-- ==== Sys2Proof/Tests/Slice0.lean ====
section
/-! SUPPORT. Slice0.lean: tests of the model: the lists that the interfaces bound, the worked examples of the specification, single steps,
and for every statement with hypotheses a witness that each of its clauses can be met. -/
namespace Sys2Proof.Machine.Tests
open Sys2Proof Sys2Proof.Machine

set_option maxRecDepth 20000
set_option Elab.async false

/-! ### Small states -/

def upHub : HubInfo := { inService := true, pllLock := true, hcRunning := true }
def up : State := {
  sys := { phase := .awake, resetLow := false, done := true }, fw := { spDown := false },
  hubs := (List.range 8).map (fun h => (h, upHub)), pwr := { feedAOk := true, feedBOk := true }, zlg := { startup := false } }
def tEnvelope : Envelope := ⟨0, 0, false, false, false, 0⟩
def tStageBuf : StageBuf := { owner := ⟨0, 1⟩ }
def tSiImage : SiImage := ⟨0, []⟩
/-- A message of type `t` in session 1 with a body of `n` zeros, sealed under key 0. -/
def kmpHdr (t : BitVec 8) (n : Nat) : KmpHdr := {
  type := t, sessionId := 1, msgSeq := 1, bodyLen := BitVec.ofNat 16 n, body := List.replicate n 0,
  tag := gcmTagBytes 0 (kmpNonce 1 1 false) (kmpHead 1 t 2 0 1 1 (BitVec.ofNat 16 n).toNat 0 0) (List.replicate n 0) }
def tKmpHdr : KmpHdr := kmpHdr 0x0A 0
/-- The header of a carving command. -/
def tCarveHdr : KmpHdr := kmpHdr 0x0A 32
def tKmpSession : KmpSession := { sid := 1, auth := .slot 0 }
def ops : State := { up with
  eth := [(0, { linkUp := true })], kmp := [(0, tKmpSession)], ten := { slots := [(0, (3, 0xF))], state := .clean } }
def pool : Sections := [(4, [(0, 1), (2, 0xFF), (3, 7), (8, 4)]), (5, [(0, 2)])]
def carving : State := { ops with
  eff := pool, slots := [(0, .carved), (1, .free)], extents := [(0, { cls := 0 })], maps := [(5, [(1, { extent := 0, rights := .rw })])],
  ten := { ops.ten with state := .open_ } }
def tCarveCmd : CarveCmd := { opcode := 1 }
def tDrain : Drain := { host := 5, extent := 0, poolBase := 1 }
def tMapEntry : MapEntry := { extent := 0, rights := .rw }
def tWin : SMap Word := [(0, 0x80), (127, 0x01000000)]
def tHeadBody : HeadBody := ⟨0, 1, 0, 0, 0, 0, false, false, false, 0, 0⟩
def tPartial : Partial := { head := { tHeadBody with len := 3 } }
def port (q : ZlPort) : State := { up with zl := [(0, q)] }
def hostSt (x : HostSt) : State := { up with hosts := [(5, x)] }
def ethAt (p : EthPort) : State := { up with eth := [(0, p)], eff := [(6, [(0x300, 1), (0x303, 1)])] }
def tDirEntry : DirEntry := { tag := 0, dstate := .e, owner := 5 }
def tReq : LineReq := { kind := .rdX false, from_ := .host 7 0 }
def tSnoop : Snoop := { host := 5, op := .snpX, mode := .fwd, htag := 9, asOwner := true }
def tTx : Tx := { req := tReq, snoops := [tSnoop] }
def tLineOrd : LineOrd := { hub := 0, tx := some tTx }
def line (o : LineOrd) : State := { carving with lines := [(0, o)] }
def routed : State := { up with
  si := { committed := true }, eff := [(6, [(0x334, 0), (0x335, 1)])],
  zl := [(0, { state := .up, initSeen := 0x7F, creditSeen := true }), (1, { state := .up, initSeen := 0x7F, creditSeen := true })] }
def tBulkRx : BulkRx := { addr := 0, bytes := 4 }

/-- An RdS of host 5 for the first line of its pool block 1. -/
def tRds : CohMsg × Instr := ({ op := .rdS, tag := 0, addr := 0x400000 }, .rds 5 0 0x400000 .clean)
def tFrame : EthFrame := {}
/-- PTP is enabled, and the master with data set 1 has been heard twice. -/
def ptp (x : EthGlobal) : State := { ops with
  ethg := { x with ptpEn := true, ptpMasters := [{ source := 7, rank := 1, at_ := 0, interval := 1000000000, twice := true }] } }
def tKmpMsg : KmpMsg := { slot := some 0, type := 8, seq := 1, what := .trace 0 [], head := [], body := [] }
def tDhcp : DhcpMsg := .offer
def tPtp : PtpFrame := { source := 7, seq := 0, msg := .followUp 0 0 }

★ ★ ★

Give only the lines from the one holding "ops.ten with state" through the one holding "def tTx : Tx", each restated exactly as it appears above.

  ten := { ops.ten with state := .open_ } }
def tCarveCmd : CarveCmd := { opcode := 1 }
def tDrain : Drain := { host := 5, extent := 0, poolBase := 1 }
def tMapEntry : MapEntry := { extent := 0, rights := .rw }
def tWin : SMap Word := [(0, 0x80), (127, 0x01000000)]
def tHeadBody : HeadBody := ⟨0, 1, 0, 0, 0, 0, false, false, false, 0, 0⟩
def tPartial : Partial := { head := { tHeadBody with len := 3 } }
def port (q : ZlPort) : State := { up with zl := [(0, q)] }
def hostSt (x : HostSt) : State := { up with hosts := [(5, x)] }
def ethAt (p : EthPort) : State := { up with eth := [(0, p)], eff := [(6, [(0x300, 1), (0x303, 1)])] }
def tDirEntry : DirEntry := { tag := 0, dstate := .e, owner := 5 }
def tReq : LineReq := { kind := .rdX false, from_ := .host 7 0 }
def tSnoop : Snoop := { host := 5, op := .snpX, mode := .fwd, htag := 9, asOwner := true }
def tTx : Tx := { req := tReq, snoops := [tSnoop] }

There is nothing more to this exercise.